Lileks on "Kennedy-era children's multimedia" here.
In library school, classmates have been known to tell moving tales of libraries they knew as kids, full of books and friendly librarians. I have no particular memory of the people, sad to say. Not even the women in the high school library, where I worked in place of study hall (half of senior year? all?). They gave me a lovely address book as a graduation gift, though.
I don't know why I imagine everyone but me is talking about beautiful, hushed Carnegie library-type spaces, but I do have this notion that only I went from a trailer public library to a mod, open-plan school library.
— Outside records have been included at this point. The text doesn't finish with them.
/-- The oldest completed frame is committed whole or dropped as FULL. -/
def commitFrame (i : Nat) (f : CapFrame) (s : State) : State :=
  let s := updStrm i (fun x => { x with complete := x.complete.drop 1 }) s
  let (room, s) := ringRoom i s
  if !frameFits (strm s i) room f then updStrm i (fun x => x.dropFrame .full f) s
  else
    let s := putGap i s
    let x := strm s i
    let w := wrapBytes x x.prod.toNat (64 + f.frameBytes)
    let s := if w = 0 then s else ringPut i (entryBytes 3 x.tag.toNat w 0 0 (timeOf s).toNat []) w s
    let s := ringPut i (frameEntry x f) (64 + f.frameBytes) s
    updStrm i (fun x => { x.note f.seq with frames := x.frames + 1 }) s

/-- A stopping stream with nothing left to commit writes its gap and END entries and is DISABLED (R465). -/
def finishStop (i : Nat) (s : State) : State :=
  let x := strm s i
  if x.st = .stopping ∧ x.complete = [] then
    let s := putGap i s
    let s := ringPut i (entryBytes 4 x.tag.toNat 64 0 0 (timeOf s).toNat []) 64 s
    ingFlag 2 (updStrm i (fun x => { x with st := .disabled }) s)
  else s

/-- FRAME_COMMIT. -/
def execFrameCommit (i : Fin 16) (s : State) : Host.Outcome State Fault Refusal :=
  .next (
    if !isUp s then s else
    match (strm s i.val).complete with
    | f :: _ => finishStop i.val (commitFrame i.val f s)
    | [] => s)

/-! ## Starting and stopping (R465, R493) -/

/-- Does a range lie in allocatable extents? -/
def inExtents (s : State) (a len : Nat) : Bool :=
  decide (a + len ≤ fwExt * extBytes) && !(s.flash.removed.any fun e =>
    decide (e * extBytes < a + len) && decide (a < (e + 1) * extBytes))

/-- Do two PORT fields overlap? -/
def portsOverlap (a b : BitVec 2) : Bool := (a &&& b) != 0

/-- R493. -/
def streamOk (s : State) (i : Nat) : Bool :=
  let x := strm s i
  x.port != 0 && decide (20 ≤ x.ringLog2.toNat ∧ x.ringLog2.toNat ≤ 36) && x.ring.toNat % 65536 == 0 &&
    inExtents s x.ring.toNat x.ringBytes &&
    x.consAddr.toNat % 8 == 0 && x.prodAddr.toNat % 8 == 0 && inExtents s x.consAddr.toNat 8 &&
    inExtents s x.prodAddr.toNat 8 && decide (1 ≤ x.recUnits.toNat ∧ x.recUnits.toNat ≤ 128) && x.reasm != 0 &&
    x.udp != 0 && !((List.range 2).any fun p => x.onPort p && jobPortOf s p == x.udp) &&
    !((List.range 16).any fun j => j != i && (strm s j).st == .active && (strm s j).udp == x.udp &&
      portsOverlap (strm s j).port x.port)

/-- The other fields of ING_S_CTRL: PORT, RING_LOG2 and STREAM_TAG are outside the registers that R493 locks. -/
def setCtrl (v : Nat) (x : Stream) : Stream :=
  { x with port := BitVec.ofNat 2 (v / 2 ^ 27), ringLog2 := BitVec.ofNat 6 (v / 2 ^ 19), tag := BitVec.ofNat 16 v }

/-- A write of ING_S_CTRL with ENABLE = 1: a DISABLED stream starts or is refused, an ACTIVE one takes the other fields, a
STOPPING one ignores the write (R465). -/
def streamEnable (i v : Nat) (s : State) : State :=
  match (strm s i).st with
  | .active => updStrm i (setCtrl v) s
  | .stopping => ingFlag 3 s
  | .disabled =>
    let s := updStrm i (setCtrl v) s
    if streamOk s i then
      writeProd i (updStrm i (fun x => { x with
        st := .active, prod := 0, asm := [], complete := [], recent := [], badSeqs := [], gap := Gap.init }) s)
    else ingFlag 3 s

/-- A write of ING_S_CTRL with ENABLE = 0. -/
def streamStop (i v : Nat) (s : State) : State :=
  match (strm s i).st with
  | .active =>
    finishStop i (updStrm i (fun x =>
      { x.asm.foldl (fun y f => y.dropFrame .stopped f) (setCtrl v x) with st := .stopping, asm := [] }) s)
  | _ => updStrm i (setCtrl v) s

/-- STREAM_ENABLE. -/
def execStreamEnable (i : Fin 16) (value : BitVec 31) (s : State) : Host.Outcome State Fault Refusal :=
  .next (if isUp s then streamEnable i.val value.toNat s else s)
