-- ==== Sys2Proof/Machine/Boot.lean ====
section
/-! DEFINITION. The boot sequence (13): the Blotter scan, the choice of a slot, spares, keys, the standing table, and
the moment BAR0 becomes accessible. -/

namespace Sys2Proof.Machine

/-! ## The slot (R497) -/

/-- Steps 1 and 2: an open session ends, an unconfirmed trial is rejected. -/
def settleSlot (i : Nat) (s : State) : State :=
  match (slotOf s i).st with
  | .receiving => logEvent 0x13 0xFF [1] (setSlot i Slot.init s)
  | .trial =>
    let cause := if s.boot.cause = 3 then 0 else if s.boot.cause = 4 then 1 else 2
    logEvent 0x15 0xFF [i, cause] (fwFlag 3 (setSlotState i .rejected s))
  | _ => s

/-- A candidate is verified: started in a state, or rejected. -/
def tryslot (c : Option Nat) (to' : SlotState) (s : State) : Option Nat × State :=
  match c with
  | none => (none, s)
  | some i =>
    let s := setSlotState i to' s
    if bootable s (slotOf s i) then (some i, s)
    else
      let s := if to' = .trial then fwFlag 3 s else s
      (none, logEvent 0x15 0xFF [i, 3] (setSlotState i .rejected s))

/-- Steps 3 and 4 and their fallbacks: the slot to start, and whether it is a trial. -/
def chooseSlot (s : State) : Option (Nat × Bool) × State :=
  match tryslot (slotIn s .pending) .trial s with
  | (some i, s) => (some (i, true), s)
  | (none, s) =>
    match tryslot (slotIn s .active) .active s with
    | (some i, s) => (some (i, false), s)
    | (none, s) =>
      match tryslot (slotIn s .backup) .active s with
      | (some i, s) => (some (i, false), s)
      | (none, s) => (none, s)

/-- Have three watchdog resets come within 600 s (R500)? -/
def watchdogRule (s : State) : Bool :=
  match s.flash.watchdogs with
  | [a, _, c] => s.boot.cause == 4 && decide (c - a ≤ 60000000000)
  | _ => false

/-- RECOVERY (R502). -/
def enterRecovery (cause : Nat) (s : State) : State :=
  logEvent 0x03 0xFF [cause] { s with
    boot := { s.boot with phase := .recovery }, flash := { s.flash with watchdogs := [] } }

/-! ## Engines, domains and memory (R40, R41, R263, R264, R277, R519, R546) -/

/-- The physical engine for logical engine `n`: its own place, or the cluster's ninth for the lowest that needs it. Which
eight of the nine serve which logical engines is the model's choice: R40 leaves it open (log 28). -/
def placeEngine (bad : Nat → Bool) (n : Nat) : Option Nat :=
  let c := n / 8
  let own := 9 * c + n % 8
  if !bad own then some own
  else if !bad (9 * c + 8) && (List.range (n % 8)).all (fun i => !bad (9 * c + i)) then some (9 * c + 8)
  else none

/-- Engines that fuses or self-test make unusable, those of a cluster whose memory failed among them. -/
def engineBad (s : State) (f : BootFindings) (p : Nat) : Bool :=
  s.fuse.badEngines.getLsbD p || f.badEngines.getLsbD p || f.badClusters.getLsbD (p / 9)

/-- Spares are mapped, repairs and retirements applied, every domain that serves is on, and VCORE is that of point 4. -/
def bootHardware (f : BootFindings) (s : State) : State :=
  let bad := engineBad s f
  let soft := f.softRepairs.foldl (fun t r =>
    Tab.put 0 t r.1 (BitVec.ofNat 8 (min ((Tab.get 0 t r.1).toNat + r.2.toNat) (8 - (Tab.get 0 s.fuse.repairs r.1).toNat))))
    s.flash.softRepairs
  let phys := (List.range 64).foldl (fun t n => match placeEngine bad n with
    | some p => Tab.put 0 t n (p + 1)
    | none => t) ([] : Tab Nat)
  let used := phys.map fun m => m.2 - 1
  let dom := (used ++ (used.map fun p => 72 + p / 9) ++ [80, 81, 82, 83, 84, 85]).foldl (fun t d => Tab.put .off t d .on)
    ([] : Tab DomState)
  let dom := ((List.range 10).filter fun i => s.flash.portsOn.getLsbD i).foldl (fun t i => Tab.put .off t (86 + i) .waking) dom
  sendVout { s with
    flash := { s.flash with softRepairs := soft }
    emap := mapMasks { phys := phys, failed := [], bad := (List.range 72).filter bad, fuseRep := s.fuse.repairs, softRep := soft
                       offline := 0, subst := 0 }
    mem := { s.mem with ext := s.flash.removed.foldl (fun t e => Tab.put .unzeroed t e .removed) s.mem.ext, secure := some s.free }
    free := s.free + 1
    boot := { s.boot with trained := f.trained }
    pwr := { s.pwr with dom := dom, actual := 4, rate := f.rate, intEn := 0x3E }
    det := { s.det with point := 4, cap := 0, refclk := if s.pwr.refclkOk then 10000 else 0 }
    rng := { s.rng with intEn := 3 }
    fe := { s.fe with timeoutMs := s.flash.timeoutMs }
    kw := { s.kw with encrypt := s.flash.kwEncrypt, refuse := s.flash.kwRefuse } }

/-- The Carafe key is drawn with encryption on, and the boot nonce with it (R264); in FATAL, or after a failed wipe (R281),
there is no key and MEM is LOCKED (R519). -/
def bootKey (s : State) : State :=
  let s := { s with mem := { s.mem with cryptOn := s.flash.crypt } }
  if !s.flash.crypt then s
  else
    match (if s.mem.wipeFailed then (none, s) else bootDraw s) with
    | (some k, s) =>
      let (n, s) := freshBelow 0 s
      { s with mem := { s.mem with carafeKey := some k, carafeNonce := BitVec.ofNat 64 n } }
    | (none, s) =>
      let s := if s.rng.st = .fatal then logEvent 0x32 0xFF [2] s else s
      { s with mem := { s.mem with locked := true } }

/-! ## The standing table (R490) -/

/-- The entries of a table: KIND and body. -/
def tableEntries : Nat → List Byte → List (Nat × List Byte)
  | 0, _ => []
  | fuel + 1, t =>
    if t.length < 4 then [] else
    let n := leAt t 2 2
    (leAt t 0 1, (t.drop 4).take n) :: tableEntries fuel (t.drop (4 + n))

/-- CONTEXT: extents zeroed for it are mapped from VEXT 0; it fails as a MAP does. -/
def tableContext (b : List Byte) (s : State) : Except Nat State :=
  let ctx := leAt b 0 4
  let count := leAt b 4 4
  let free := ((List.range fwExt).filter fun e => extState s e == .unzeroed).take count
  if b.length ≠ 8 ∨ ctx = 0 ∨ 256 ≤ ctx ∨ 8192 < count ∨ free.length < count ∨
      (ventries s ctx 0 count).any VEntry.valid then .error 0x4E
  else .ok (mapExtents ctx true true 0 free (free.foldl (fun st e => extentFreed e st) s))

/-- QUEUE: user queues only (R289). -/
def tableQueue (b : List Byte) (s : State) : Except Nat State :=
  if b.length ≠ 64 ∨ qdKind b ≠ 2 then .error 0x4C else createQueue b s

/-- BINDING. -/
def tableBinding (b : List Byte) (s : State) : Except Nat State :=
  let i := leAt b 0 4
  let id := leAt b 4 8
  if b.length ≠ 16 ∨ 64 ≤ i ∨ !within id 0x07FFFFFFFFFFFFFF then .error 0x41
  else .ok (setBnd i { bound := true, serial := BitVec.ofNat 56 id, link := BitVec.ofNat 3 (fld id 58 56),
                       epoch := BitVec.ofNat 32 (leAt b 12 4), sent := 0, got := 0, seen := [] } s)

/-- A lock-step entry as it is kept: a WINDOW of 0 is 1 (R393). -/
def lsCfgWord (v : Nat) : Word :=
  let v := v &&& 0x83FFFFFF
  BitVec.ofNat 32 (if fld v 25 22 = 0 then v + 2 ^ 22 else v)

/-- LOCKSTEP. -/
def tableLockStep (b : List Byte) (s : State) : Except Nat State :=
  if b.length ≠ 8 ∨ 16 ≤ leAt b 0 4 then .error (Config.tableFailure 4)
  else .ok { s with det := { s.det with lsCfg := Tab.put 0x00800000 s.det.lsCfg (leAt b 0 4) (lsCfgWord (leAt b 4 4)) } }

/-- FENCE: P0 and P1 of FENCE_SET. -/
def tableFence (b : List Byte) (s : State) : Except Nat State :=
  let p0 := leAt b 0 4
  let p1 := leAt b 4 8
  if b.length ≠ 12 ∨ !within p0 (maskP0 6) ∨ !within p1 (maskP1 6) then .error 0x41
  else .ok (setFnc (fld p0 11 0)
    { val := BitVec.ofNat 63 p1, err := (fnc s (fld p0 11 0)).err && !bit p0 20, ctx := BitVec.ofNat 8 (fld p0 19 12)
      peerOk := bit p0 21, binding := BitVec.ofNat 6 (fld p0 27 22) } s)

/-- The configuration words of a stream but ING_S_CTRL (R493), as the registers take them while it is DISABLED. -/
def streamWord (k : Nat) (v : Nat) (x : Stream) : Stream :=
  match k with
  | 1 => { x with udp := BitVec.ofNat 16 (v / 2 ^ 16), recUnits := BitVec.ofNat 8 v }
  | 2 => { x with ring := BitVec.ofNat 64 (x.ring.toNat / 2 ^ 32 * 2 ^ 32 + v) }
  | 3 => { x with ring := BitVec.ofNat 64 (v * 2 ^ 32 + x.ring.toNat % 2 ^ 32) }
  | 4 => { x with consAddr := BitVec.ofNat 64 (x.consAddr.toNat / 2 ^ 32 * 2 ^ 32 + v) }
  | 5 => { x with consAddr := BitVec.ofNat 64 (v * 2 ^ 32 + x.consAddr.toNat % 2 ^ 32) }
  | 6 => { x with prodAddr := BitVec.ofNat 64 (x.prodAddr.toNat / 2 ^ 32 * 2 ^ 32 + v) }
  | 7 => { x with prodAddr := BitVec.ofNat 64 (v * 2 ^ 32 + x.prodAddr.toNat % 2 ^ 32) }
  | 14 => { x with reasm := BitVec.ofNat 16 v }
  | _ => x

/-- STREAM: register writes, which only a DISABLED stream takes, then ENABLE. The 14 words are ING_S_CTRL, the registers
from +0x04 on as far as they go, and ING_S_REASM last (log 24). -/
def tableStream (b : List Byte) (s : State) : Except Nat State :=
  let i := leAt b 0 4
  if b.length ≠ 60 ∨ 16 ≤ i ∨ (strm s i).st ≠ .disabled then .error (Config.tableFailure 6)
  else
    let s := (List.range 14).foldl (fun st k =>
      if k = 0 then st else updStrm i (streamWord (if k = 13 then 14 else k) (leAt b (4 + 4 * k) 4)) st) s
    let s' := streamEnable i (leAt b 4 4) s
    if (strm s' i).st = .active then .ok s' else .error (Config.tableFailure 6)

/-- ROUTE. -/
def tableRoute (b : List Byte) (s : State) : Except Nat State :=
  let q := leAt b 0 4
  let l := leAt b 4 4
  if b.length ≠ 8 ∨ q = 0 ∨ 65536 ≤ q ∨ 8 ≤ l then .error (Config.tableFailure 7)
  else .ok { s with ing := { s.ing with routes := s.ing.routes ++ [(q, l)] } }

/-- One entry applied, or its failure: the DETAIL of the command it is applied as where that has one (R490). -/
def tableApply (kind : Nat) (b : List Byte) (s : State) : Except Nat State :=
  match kind with
  | 1 => tableContext b s
  | 2 => tableQueue b s
  | 3 => tableBinding b s
  | 4 => tableLockStep b s
  | 5 => tableFence b s
  | 6 => tableStream b s
  | 7 => tableRoute b s
  | _ => .error (Config.tableFailure kind)

/-- All entries in order; one that fails is skipped and recorded. -/
def applyTable : Nat → List (Nat × List Byte) → State → State
  | _, [], s => s
  | i, (k, b) :: es, s =>
    match tableApply k b s with
    | .ok s => applyTable (i + 1) es s
    | .error e =>
      applyTable (i + 1) es (logEvent 0x25 0xFF [i, k, e]
        { s with boot := { s.boot with tableFails := s.boot.tableFails + 1 } })

/-! ## BOOT (R498) -/

/-- Firmware starts from a slot. -/
def startFirmware (i : Nat) (trial : Bool) (s : State) : State :=
  let x := slotOf s i
  let s := { s with boot := { s.boot with
    trial := trial, windowS := s.flash.confirmS.toNat, major := BitVec.ofNat 8 (slotMajor x)
    minor := BitVec.ofNat 8 (slotMinor x), build := BitVec.ofNat 16 (slotBuild x), slot := i } }
  logEvent 0x01 0xFF [i, slotMajor x, slotMinor x, slotBuild x, s.boot.cause.toNat, b2n trial] s

/-- BAR0 becomes accessible. -/
def bootReady (f : BootFindings) (s : State) : State :=
  let off := offlineMask s
  let online := 64 - popcount 64 off
  let s := { s with
    now := max s.now (s.boot.t0 + f.readyMs.toNat * 100000)
    boot := { s.boot with phase := .running, readyMs := f.readyMs }
    flash := if s.boot.trial then s.flash
      else { s.flash with lastOnline := online, lastFails := s.boot.tableFails } }
  logEvent 0x02 0xFF [f.readyMs.toNat, online, off, b2n s.mem.locked] s

/-- Steps 4 to 8 of R498. A trial image that finds a check failed abandons at once (R515). -/
def bootFirmware (f : BootFindings) (i : Nat) (trial : Bool) (s : State) : State :=
  let s := bootKey (bootHardware f (startFirmware i trial s))
  let s := applyTable 0 (tableEntries (s.flash.table.length / 4 + 1) s.flash.table) s
  let s := bootReady f (icuBoot s)
  if s.boot.trial && trialFails s then selfReset 3 s else s

/-- REFCLK is measured: one that is gone is recorded as lost (R552). -/
def measureRefclk (s : State) : State := if s.pwr.refclkOk then s else logSev 3 0x85 11 [0] (pwrFlag 4 s)

/-- Steps 1 to 3: the scan, the count of boots, latched brown-outs, and the slot. An open session and an unconfirmed trial
end at every reset, also one that leads to RECOVERY (R513, R517). -/
def bootRom (f : BootFindings) (s : State) : State :=
  let s := readDir (blotterScan { s with flash := { s.flash with bootCount := min (s.flash.bootCount + 1) 0xFFFFFFF } })
  let s := s.boot.latched.foldl (fun st r => logSev 4 0x86 11 [r] st) { s with boot := { s.boot with latched := [] } }
  let s := settleSlot 1 (settleSlot 0 (measureRefclk s))
  if s.fuse.decommissioned then { s with boot := { s.boot with phase := .decommissioned } }
  else if watchdogRule s then enterRecovery 1 s
  else
    match chooseSlot s with
    | (none, s) => enterRecovery 0 s
    | (some (i, trial), s) => bootFirmware f i trial s

/-- BOOT. -/
def execBoot (f : BootFindings) (s : State) : Host.Outcome State Fault Refusal :=
  .next (if s.boot.phase = .booting then bootRom f s else s)

end Sys2Proof.Machine
end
I remember Robious Elementary School's Media Center. We had a conversation pit off to one side, for story time; also great for jumping around. Books were kept in the middle and to the right. On the far back wall, also a hallway, hung a Seurat poster. And to the back left were, several carrels with, well, Kennedy-era children's multimedia. Some of the machines played regular filmstrips in the small space, as I recall; others played chunky film loop cartridges. I don't really remember the topics: space and nature come to mind, but there might have been terrible versions of fairy tales, too. Certainly, that's what we saw as big films and filmstrips ("Hi, I'm Troy McClure...").
Old business: the city changed the traffic pattern around the Lee Monument: it's to be treated like an actual traffic circle: vehicles in the circle have the right of way. Yet, all of the other monuments are still just blips on the east-west route? Great, a new rule at each intersection.